_Problem to work on_
Restate word for word the lines of the entries below, starting with the line that holds "decide (0 <" and ending with the line that holds "def clockOk (f", and no others.
-------- Supplied data
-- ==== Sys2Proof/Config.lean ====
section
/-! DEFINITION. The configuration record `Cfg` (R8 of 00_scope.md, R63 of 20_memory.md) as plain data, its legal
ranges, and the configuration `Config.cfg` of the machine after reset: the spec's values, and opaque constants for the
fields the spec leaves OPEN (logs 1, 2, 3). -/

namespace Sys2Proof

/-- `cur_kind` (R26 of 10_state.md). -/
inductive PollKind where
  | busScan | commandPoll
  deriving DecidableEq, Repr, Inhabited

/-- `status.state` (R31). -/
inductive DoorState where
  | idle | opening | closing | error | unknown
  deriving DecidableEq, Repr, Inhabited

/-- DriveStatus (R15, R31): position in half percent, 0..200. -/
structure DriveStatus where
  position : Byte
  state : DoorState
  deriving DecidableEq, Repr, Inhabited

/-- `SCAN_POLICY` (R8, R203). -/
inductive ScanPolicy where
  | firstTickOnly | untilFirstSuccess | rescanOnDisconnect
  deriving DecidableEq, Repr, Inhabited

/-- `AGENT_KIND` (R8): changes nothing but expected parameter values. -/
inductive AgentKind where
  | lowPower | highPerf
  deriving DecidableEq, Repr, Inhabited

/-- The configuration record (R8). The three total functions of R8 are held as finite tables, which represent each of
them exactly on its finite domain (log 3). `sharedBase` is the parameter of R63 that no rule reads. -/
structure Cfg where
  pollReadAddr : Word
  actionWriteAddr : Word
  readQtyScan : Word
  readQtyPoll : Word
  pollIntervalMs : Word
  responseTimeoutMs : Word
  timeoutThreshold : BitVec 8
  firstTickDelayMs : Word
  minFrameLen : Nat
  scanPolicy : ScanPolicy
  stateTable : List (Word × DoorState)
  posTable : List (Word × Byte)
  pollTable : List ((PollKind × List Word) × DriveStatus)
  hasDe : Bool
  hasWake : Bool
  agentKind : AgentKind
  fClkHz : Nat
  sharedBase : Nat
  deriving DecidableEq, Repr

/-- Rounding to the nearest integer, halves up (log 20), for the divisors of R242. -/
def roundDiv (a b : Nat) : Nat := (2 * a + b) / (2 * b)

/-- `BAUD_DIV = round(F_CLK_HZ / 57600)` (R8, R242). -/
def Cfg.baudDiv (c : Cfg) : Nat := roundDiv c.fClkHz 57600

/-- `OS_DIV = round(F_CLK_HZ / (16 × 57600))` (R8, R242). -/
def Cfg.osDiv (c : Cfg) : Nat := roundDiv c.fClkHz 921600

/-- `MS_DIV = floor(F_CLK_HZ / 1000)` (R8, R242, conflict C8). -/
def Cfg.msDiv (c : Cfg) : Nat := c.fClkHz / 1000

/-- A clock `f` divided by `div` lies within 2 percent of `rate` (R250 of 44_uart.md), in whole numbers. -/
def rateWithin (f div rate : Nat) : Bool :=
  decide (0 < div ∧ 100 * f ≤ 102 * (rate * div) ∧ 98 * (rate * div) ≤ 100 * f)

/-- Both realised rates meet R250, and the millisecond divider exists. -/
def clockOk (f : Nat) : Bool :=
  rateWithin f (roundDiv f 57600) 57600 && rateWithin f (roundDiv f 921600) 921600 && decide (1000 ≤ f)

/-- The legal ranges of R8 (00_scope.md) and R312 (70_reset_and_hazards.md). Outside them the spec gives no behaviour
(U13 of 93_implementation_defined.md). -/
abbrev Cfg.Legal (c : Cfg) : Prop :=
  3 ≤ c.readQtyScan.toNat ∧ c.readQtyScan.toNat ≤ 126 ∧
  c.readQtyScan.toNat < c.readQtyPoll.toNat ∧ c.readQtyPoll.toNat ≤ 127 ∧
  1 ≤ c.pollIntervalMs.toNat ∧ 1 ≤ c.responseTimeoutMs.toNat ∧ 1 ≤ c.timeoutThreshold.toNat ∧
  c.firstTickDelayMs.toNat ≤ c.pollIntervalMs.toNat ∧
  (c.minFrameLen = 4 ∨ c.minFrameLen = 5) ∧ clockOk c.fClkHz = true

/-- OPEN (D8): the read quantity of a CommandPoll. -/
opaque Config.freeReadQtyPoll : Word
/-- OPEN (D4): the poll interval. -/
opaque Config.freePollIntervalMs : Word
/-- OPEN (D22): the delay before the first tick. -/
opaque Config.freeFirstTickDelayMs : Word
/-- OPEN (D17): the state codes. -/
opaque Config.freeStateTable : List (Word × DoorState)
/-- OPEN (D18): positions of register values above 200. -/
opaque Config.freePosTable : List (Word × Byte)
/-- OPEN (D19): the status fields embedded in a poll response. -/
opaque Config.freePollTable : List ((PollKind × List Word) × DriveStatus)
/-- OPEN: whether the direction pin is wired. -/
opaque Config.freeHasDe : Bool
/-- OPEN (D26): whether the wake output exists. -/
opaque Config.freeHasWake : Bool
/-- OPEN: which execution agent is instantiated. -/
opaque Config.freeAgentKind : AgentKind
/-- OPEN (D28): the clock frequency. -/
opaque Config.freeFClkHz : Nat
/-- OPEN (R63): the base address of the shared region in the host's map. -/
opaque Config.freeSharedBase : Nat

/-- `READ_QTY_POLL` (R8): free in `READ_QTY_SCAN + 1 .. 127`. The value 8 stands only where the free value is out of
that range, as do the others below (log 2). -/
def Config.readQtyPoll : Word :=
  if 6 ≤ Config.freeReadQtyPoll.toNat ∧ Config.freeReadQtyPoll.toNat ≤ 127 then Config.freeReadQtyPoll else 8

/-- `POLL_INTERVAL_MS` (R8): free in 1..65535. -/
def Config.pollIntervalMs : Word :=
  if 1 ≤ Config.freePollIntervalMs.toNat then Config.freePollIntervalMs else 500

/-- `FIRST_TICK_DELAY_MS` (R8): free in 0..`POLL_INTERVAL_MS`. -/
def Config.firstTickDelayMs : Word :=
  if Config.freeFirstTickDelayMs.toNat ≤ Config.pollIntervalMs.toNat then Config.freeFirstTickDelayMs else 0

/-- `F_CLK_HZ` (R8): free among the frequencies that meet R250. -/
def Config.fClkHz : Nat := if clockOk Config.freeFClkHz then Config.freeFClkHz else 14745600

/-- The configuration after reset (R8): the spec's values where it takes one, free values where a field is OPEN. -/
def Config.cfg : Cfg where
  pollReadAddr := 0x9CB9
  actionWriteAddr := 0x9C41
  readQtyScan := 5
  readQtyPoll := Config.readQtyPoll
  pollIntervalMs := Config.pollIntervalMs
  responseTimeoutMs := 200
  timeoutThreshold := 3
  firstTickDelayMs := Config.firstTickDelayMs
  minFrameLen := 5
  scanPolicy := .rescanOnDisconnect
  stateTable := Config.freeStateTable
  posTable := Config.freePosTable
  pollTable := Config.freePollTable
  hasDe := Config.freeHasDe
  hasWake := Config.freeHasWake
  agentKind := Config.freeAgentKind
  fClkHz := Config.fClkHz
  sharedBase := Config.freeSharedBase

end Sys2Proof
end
----------------
-------- Supplied data
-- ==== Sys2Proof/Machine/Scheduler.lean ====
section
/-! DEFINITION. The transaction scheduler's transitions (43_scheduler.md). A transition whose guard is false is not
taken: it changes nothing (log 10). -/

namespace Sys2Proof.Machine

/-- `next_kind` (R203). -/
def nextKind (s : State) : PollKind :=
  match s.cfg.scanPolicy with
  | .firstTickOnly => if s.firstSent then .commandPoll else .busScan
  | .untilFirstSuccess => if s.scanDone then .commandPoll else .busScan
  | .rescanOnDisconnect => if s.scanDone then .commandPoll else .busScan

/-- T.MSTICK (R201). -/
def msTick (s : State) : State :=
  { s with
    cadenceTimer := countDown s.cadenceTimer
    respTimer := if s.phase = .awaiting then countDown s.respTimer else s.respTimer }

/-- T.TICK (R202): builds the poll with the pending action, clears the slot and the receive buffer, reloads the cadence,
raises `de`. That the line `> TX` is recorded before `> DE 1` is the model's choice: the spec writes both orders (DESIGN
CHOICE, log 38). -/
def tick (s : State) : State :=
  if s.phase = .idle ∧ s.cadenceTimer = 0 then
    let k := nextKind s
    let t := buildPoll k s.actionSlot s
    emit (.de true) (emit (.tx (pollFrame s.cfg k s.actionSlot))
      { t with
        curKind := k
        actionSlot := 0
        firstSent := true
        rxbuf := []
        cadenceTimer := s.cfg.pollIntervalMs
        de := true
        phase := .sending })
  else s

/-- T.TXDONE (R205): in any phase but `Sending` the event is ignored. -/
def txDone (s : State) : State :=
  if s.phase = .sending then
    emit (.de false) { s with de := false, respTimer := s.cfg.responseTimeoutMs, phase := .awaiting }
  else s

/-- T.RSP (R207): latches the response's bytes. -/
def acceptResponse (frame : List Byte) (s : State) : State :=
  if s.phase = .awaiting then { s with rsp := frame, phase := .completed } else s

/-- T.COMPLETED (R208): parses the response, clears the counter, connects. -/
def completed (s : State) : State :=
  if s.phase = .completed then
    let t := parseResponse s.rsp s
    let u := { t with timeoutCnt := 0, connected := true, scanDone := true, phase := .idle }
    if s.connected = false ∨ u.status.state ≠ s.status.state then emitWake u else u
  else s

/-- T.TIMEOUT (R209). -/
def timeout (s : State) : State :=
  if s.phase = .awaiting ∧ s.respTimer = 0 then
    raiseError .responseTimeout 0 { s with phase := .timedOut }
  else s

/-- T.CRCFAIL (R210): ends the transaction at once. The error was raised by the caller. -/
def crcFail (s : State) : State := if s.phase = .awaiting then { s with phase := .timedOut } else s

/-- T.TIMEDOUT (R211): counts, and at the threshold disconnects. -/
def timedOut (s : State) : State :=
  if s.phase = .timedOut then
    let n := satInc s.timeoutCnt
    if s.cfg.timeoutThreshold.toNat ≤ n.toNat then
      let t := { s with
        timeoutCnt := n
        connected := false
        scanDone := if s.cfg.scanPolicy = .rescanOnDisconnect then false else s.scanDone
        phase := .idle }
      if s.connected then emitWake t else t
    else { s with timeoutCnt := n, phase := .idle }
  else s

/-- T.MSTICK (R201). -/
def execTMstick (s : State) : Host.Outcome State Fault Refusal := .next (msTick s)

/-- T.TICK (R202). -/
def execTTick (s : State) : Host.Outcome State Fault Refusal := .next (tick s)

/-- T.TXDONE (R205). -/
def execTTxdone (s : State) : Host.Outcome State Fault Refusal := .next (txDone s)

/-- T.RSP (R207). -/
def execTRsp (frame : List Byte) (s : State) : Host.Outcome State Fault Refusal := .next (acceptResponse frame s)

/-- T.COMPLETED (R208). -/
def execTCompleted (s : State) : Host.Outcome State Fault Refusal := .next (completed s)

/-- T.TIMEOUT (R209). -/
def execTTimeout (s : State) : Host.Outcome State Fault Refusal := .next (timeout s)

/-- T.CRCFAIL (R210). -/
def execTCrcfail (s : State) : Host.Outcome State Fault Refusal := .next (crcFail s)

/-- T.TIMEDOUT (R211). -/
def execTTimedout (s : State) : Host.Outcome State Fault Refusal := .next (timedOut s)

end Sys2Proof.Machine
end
----------------
_Finished exercise_
  decide (0 < div ∧ 100 * f ≤ 102 * (rate * div) ∧ 98 * (rate * div) ≤ 100 * f)

/-- Both realised rates meet R250, and the millisecond divider exists. -/
def clockOk (f : Nat) : Bool :=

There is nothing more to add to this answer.